4. The method of claim 2, wherein the first time shutdown angle difference is greater than or equal to the reference precision threshold; after the adjusting the rotational speed of the generator to the target generator rotational speed, the method further includes:

determining a fourth timing shutdown angle difference for the crankshaft based on a crankshaft signal;

Controlling the generator to stop processing according to a third preset angle range to which the fourth time stop angle difference value belongs under the condition that the fourth time stop angle difference value is not in the preset stop angle range, and determining a fifth time stop angle difference value of the crankshaft based on the crankshaft signal;

And under the condition that the fifth moment stop angle difference value is not in the preset stop angle range and is smaller than the reference accuracy threshold value, controlling the generator to stop according to a fourth preset angle range to which the fifth moment stop angle difference value belongs, so that a sixth moment stop angle difference value determined based on the rotation variation signal is in the preset stop angle range, and taking the sixth moment stop angle difference value as the final moment stop angle difference value.

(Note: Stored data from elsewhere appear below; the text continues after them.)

-- ==== Sys2Proof/Config.lean ====
section
/-!
DEFINITION. Config.lean: the four variants of R1 and what each one fits (R524), and the free values: values which the
spec leaves open, as opaque constants that nothing can evaluate.
-/
namespace Sys2Proof

/-- The variants of R1. -/
inductive Variant where
  | gt9840 | gt9830 | gt9820 | gt9810
  deriving DecidableEq, Repr

/-- SYS_ID.VARIANT coding (SYS_ID, PAIR_TWIN). -/
def Variant.code : Variant → Nat
  | .gt9840 => 0
  | .gt9830 => 1
  | .gt9820 => 2
  | .gt9810 => 3

/-- SYS_UNITS of each variant (R524). -/
def Config.sysUnits : Variant → Nat
  | .gt9840 => 0x0000007FFFFF40FF
  | .gt9830 => 0x00000077FFFF40FF
  | .gt9820 => 0x0000007BFF0F200F
  | .gt9810 => 0x000000C90F001003

/-- SYS_ID of each variant at stepping B0. -/
def Config.sysId : Variant → Nat
  | .gt9840 => 0x00004D4C01009840
  | .gt9830 => 0x00004D4C01019830
  | .gt9820 => 0x00004D4C01029820
  | .gt9810 => 0x00004D4C01039810

/-- Free value: the k-th draw from the device's random bit generators (R279 to R282), 256 bits. -/
opaque Config.draw : Nat → Nat

/-- Free values: where the PMA's bit multiplexer puts a PCS or FEC lane, which IEEE 802.3 leaves open (R156): of 50GBASE-R (3) the order of
the two FEC lanes, of 400GBASE-R (5) the physical lane × 4 and the order on it of each of the 16 PCS lanes. -/
opaque Config.pmaPlace : Nat → Nat → Nat

/-- Free value: the fixed part of a lane's transmit or receive latency in a mode, 2^-16 ns, as the vendor OTP area holds it (R78). -/
opaque Config.otpLatency : Bool → Nat → Nat → Nat

/-- Free value: the syndrome a domain reports for two flipped bits (ECC_LOG_ADDR). -/
opaque Config.eccSyndrome : Nat → Nat → Nat → Nat

/-- Free values: the word address in ED9 of word `i` of key `k`, and the address of a word's other copy (R466). -/
opaque Config.keyWord : Nat → Nat → Nat
opaque Config.keyTwin : Nat → Nat

/-- Free value: entries a punt ring holds (R149). -/
opaque Config.puntCapacity : Nat → Nat

/-- Free value: what a search of an LPM copy finds whose bytes were written through the window, by table, generation and
key (R135). -/
opaque Config.lpmAny : Nat → Nat → Nat → Nat

/-- Free values of firmware's GNSS processing, whose results the spec does not state: is a satellite (system, number) predicted visible at a
TSU second from the navigation data held (R303); the broadcast ionosphere delay of a satellite's range in 2^-16 ns (R305); the estimated and
the broadcast offset of a system in 2^-16 ns (R309). -/
opaque Config.satVisible : Nat → Nat → Nat → List (List Byte) → Bool
opaque Config.ionoDelay : Nat → Nat → Nat → List (List Byte) → Int
opaque Config.isbEstimate : Nat → Nat → List (Nat × Nat × Int) → Int
opaque Config.isbBroadcast : Nat → List (List Byte) → Int

/-- Free value: are these TOPO legs of a bank, each its FIRST and its body, the stock Topo (R414)? The spec gives the stock Topos as
behaviour and no image of them. -/
opaque Config.stockTopo : List (Nat × List Byte) → Bool

/-- Free value: sector size of the flash fitted, as its SFDP tables report it (R398). -/
opaque Config.flashSector : Nat

/-- Free values: firmware ROM version (R400, R414) and firmware major version (R375) of the part. -/
opaque Config.romVersion : Nat
opaque Config.fwMajor : Nat

end Sys2Proof
end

5. The method of any of claims 1-4, wherein the obtaining a first time-to-stop angle difference for a crankshaft of the engine in response to receiving a stop command comprises:

6. The method of claim 5, wherein the obtaining a first time shutdown angle difference for a crankshaft of the engine comprises:

7. The method of claim 6, wherein the method further comprises:

Acquiring precision information of the crankshaft signal;

And determining the reference precision threshold according to the target shutdown angle and the precision information.

8. An engine shutdown device, characterized by being applied to an electronic device including an engine and a generator, comprising:

9. An electronic device, comprising:

One or more processors;

A memory for storing one or more programs that, when executed by the one or more processors, cause the electronic device to implement the engine shutdown method of any of claims 1-7.

10. A computer readable storage medium having stored thereon computer readable instructions which, when executed by a processor of a computer, cause the computer to perform the engine shutdown method of any of claims 1-7.